Swarthmore College, Swarthmore PA

Investigators

Abstract

There have been recent breakthroughs in parts of combinatorics related to matroid theory coming from the importation of tools and ideas from algebraic geometry, which is the study of systems of polynomial equations and their solutions. The PI will further develop the bridge between algebraic geometry and matroid theory, thereby allowing insight and progress in one subject to carry over to the other. This paves the way for well-known applications of matroids in topics such as optimization and network theory to draw from the heavily developed, and computationally powerful, machinery of algebraic geometry. The PI will also run a summer enrichment program, focusing on interactions between math and law, for disadvantaged minority students at a nearby underfunded public high school. The PI's program of bringing more algebraic geometry into matroid theory consists of three projects. (1) Matroids can be viewed as modules over the two-element Boolean semifield or as tensors in a tropical exterior algebra. By extending this framework the PI will geometrize various combinatorial constructions and results in the matroid literature. Motivating problems focus on transversal matroids and matroid irreducibility. (2) The maximal torus action on the Grassmannian beautifully brings together topology, combinatorics, representation theory, and algebraic geometry.
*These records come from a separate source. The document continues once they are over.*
-- ==== Sys2Proof/Machine/CardBus.lean ====
section
/-! DEFINITION. The card reader bus (section 5.2): the arbiter's choice, the poll and its end. -/

namespace Sys2Proof.Machine

/-! ## The arbiter (R109) -/

/-- The lanes in order from the one after a lane, 9 being followed by 0. -/
def lanesAfter (l : LaneNo) : List LaneNo :=
  (laneNos.drop (l.val + 1)) ++ laneNos.take (l.val + 1)

/-- R109, step 1: a reader that is due: on the bus, OFFLINE, its re-poll timer run out. -/
def Lane.readerDue (x : Lane) : Bool :=
  decide (x.config.cardSource = .bus) && !x.reader.online && decide (x.reader.repoll = .runOut)

/-- R109, step 2: a reader that is on the bus and ONLINE. -/
def Lane.readerOnBus (x : Lane) : Bool := decide (x.config.cardSource = .bus) && x.reader.online

/-- R109: the reader to poll next: a due reader first, else an ONLINE one. -/
def Wb610.nextReader (p : Wb610) : Option LaneNo :=
  let order := lanesAfter p.pollPointer
  match order.find? fun l => (p.lane l).readerDue with
  | some l => some l
  | none => order.find? fun l => (p.lane l).readerOnBus

/-- R109: with no poll in flight the arbiter chooses, the pointer moves to the reader chosen and its poll
starts; with no reader eligible the bus stays idle. -/
def Wb610.chooseReader (p : Wb610) : Wb610 :=
  match p.poll with
  | some _ => p
  | none =>
    match p.nextReader with
    | none => p
    | some l => { p with pollPointer := l, poll := some { lane := l, window := none, leftBus := false } }

/-! ## The end of a poll -/

/-- The poll in flight is over, and the arbiter chooses again (R109). -/
def Wb610.endPoll (p : Wb610) : Wb610 := { p with poll := none }.chooseReader

/-- R115, R116: the re-poll timer of an OFFLINE reader started afresh; that of a reader off the bus does not
run (R117; log 12). -/
def Lane.startRepoll (x : Lane) : RepollTimer :=
  if x.config.cardSource = .bus then .running repollTime else .stopped

/-- R115, R116: a poll that ends as a miss. -/
def Wb610.miss (p : Wb610) (l : LaneNo) : Wb610 :=
  let r := (p.lane l).reader
  if r.online then
    if r.misses + 1 < 3 then p.modLane l fun x => { x with reader := { x.reader with misses := r.misses + 1 } }
    else
      (p.modLane l fun x => { x with reader := { online := false, misses := 3, repoll := x.startRepoll } }).report
        .readerOffline (some l) 0 3 .none
  else p.modLane l fun x => { x with reader := { x.reader with repoll := x.startRepoll } }

/-- R111, R116: a good answer sets the miss count to 0 and brings an OFFLINE reader back. -/
def Wb610.readerAnswers (p : Wb610) (l : LaneNo) : Wb610 :=
  let p1 := p.modLane l fun x => { x with reader := .fresh }
  if (p.lane l).reader.online then p1 else p1.report .readerOnline (some l) 0 0 .none

/-- R112, R113, R114: a good answer taken by its kind. A CARD is discarded when the lane's card source has been
changed away from BUS while the poll was in flight (R113, R117). -/
def Wb610.goodAnswer (p : Wb610) (l : LaneNo) (leftBus : Bool) (c : BusContent) (linkLost : Bool) : Wb610 :=
  let p1 := p.readerAnswers l
  match c with
  | .idle => p1
  | .card k =>
    if leftBus then p1 else (p1.arrive l { key := k, source := .bus } linkLost).1
  | .fault code => p1.report .readerFault (some l) code 0 .none

/-- R110, R111, R195: bytes on the bus. They belong to a poll only while its answer window is open; a complete
frame ends the poll, as an answer or as a miss. -/
def Wb610.busBytes (p : Wb610) (bytes : List Byte) (linkLost : Bool) : Wb610 :=
  match p.poll with
  | some { lane := l, window := some _, leftBus } =>
    match busAnswerOf bytes with
    | .incomplete => p
    | .bad => (p.miss l).endPoll
    | .frame address c => (if address = l.val then p.goodAnswer l leftBus c linkLost else p.miss l).endPoll
  | some { lane := _, window := none, leftBus := _ } => p
  | none => p

/-- R110: the last byte of POLL has been sent, and the answer window opens. -/
def Wb610.pollSent (p : Wb610) : Wb610 :=
  match p.poll with
  | some { lane := l, window := none, leftBus } =>
    { p with poll := some { lane := l, window := some answerWindowTime, leftBus } }
  | some { lane := _, window := some _, leftBus := _ } => p
  | none => p

/-- R110: the window runs out, and the poll is a miss. -/
def Wb610.pollWindowExpiry (p : Wb610) : Wb610 :=
  match p.poll with
  | some { lane := l, window := some _, leftBus := _ } => (p.miss l).endPoll
  | some { lane := _, window := none, leftBus := _ } => p
  | none => p

/-- R109, R116: an OFFLINE reader becomes due, and an idle bus polls it at once. -/
def Wb610.repollTimerExpiry (p : Wb610) (l : LaneNo) : Wb610 :=
  match (p.lane l).reader.repoll with
  | .running _ => (p.modLane l fun x => { x with reader := { x.reader with repoll := .runOut } }).chooseReader
  | .stopped => p
  | .runOut => p

/-- R117: what a change of card source does to the lane's reader. -/
def Lane.changeCardSource (old new : CardSource) (x : Lane) : Lane :=
  if old = new then x
  else if new = .bus then { x with reader := .fresh }
  else if old = .bus then { x with reader := { x.reader with repoll := .stopped } }
  else x

/-- R113, R117: a poll in flight to the reader of a lane whose card source is changed away from BUS. -/
def Poll.changeCardSource (l : LaneNo) (old new : CardSource) (m : Poll) : Poll :=
  if m.lane = l ∧ old = .bus ∧ new ≠ .bus then { m with leftBus := true } else m

/-- POLL_SENT (R110). -/
def execPollSent (s : State) : Host.Outcome State Fault Refusal := s.act Wb610.pollSent

/-- BUS_ANSWER (R111). -/
def execBusAnswer (bytes : List Byte) (s : State) (linkLost : Bool := false) : Host.Outcome State Fault Refusal :=
  s.act fun p => p.busBytes bytes linkLost

/-- POLL_WINDOW_EXPIRY (R110). -/
def execPollWindowExpiry (s : State) : Host.Outcome State Fault Refusal := s.act Wb610.pollWindowExpiry

/-- REPOLL_TIMER_EXPIRY (R116). -/
def execRepollTimerExpiry (l : LaneNo) (s : State) : Host.Outcome State Fault Refusal :=
  s.act fun p => p.repollTimerExpiry l

end Sys2Proof.Machine
end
The PI is extending portions of this story to diagonal subtori. This opens several paths of investigation, including the possibility of extending the K-theoretic interpretation of the Tutte polynomial from matroids to their multiset generalization, discrete polymatroids. (3) The PI is applying the tropical scheme theory he co-developed to construct a functorial moduli space of matroids. This entails a careful understanding of how matroids vary algebraically in families and could lead to an eventual Schubert calculus on the Dressian. This award reflects NSF's statutory mission and has been deemed worthy of support through evaluation using the Foundation's intellectual merit and broader impacts review criteria.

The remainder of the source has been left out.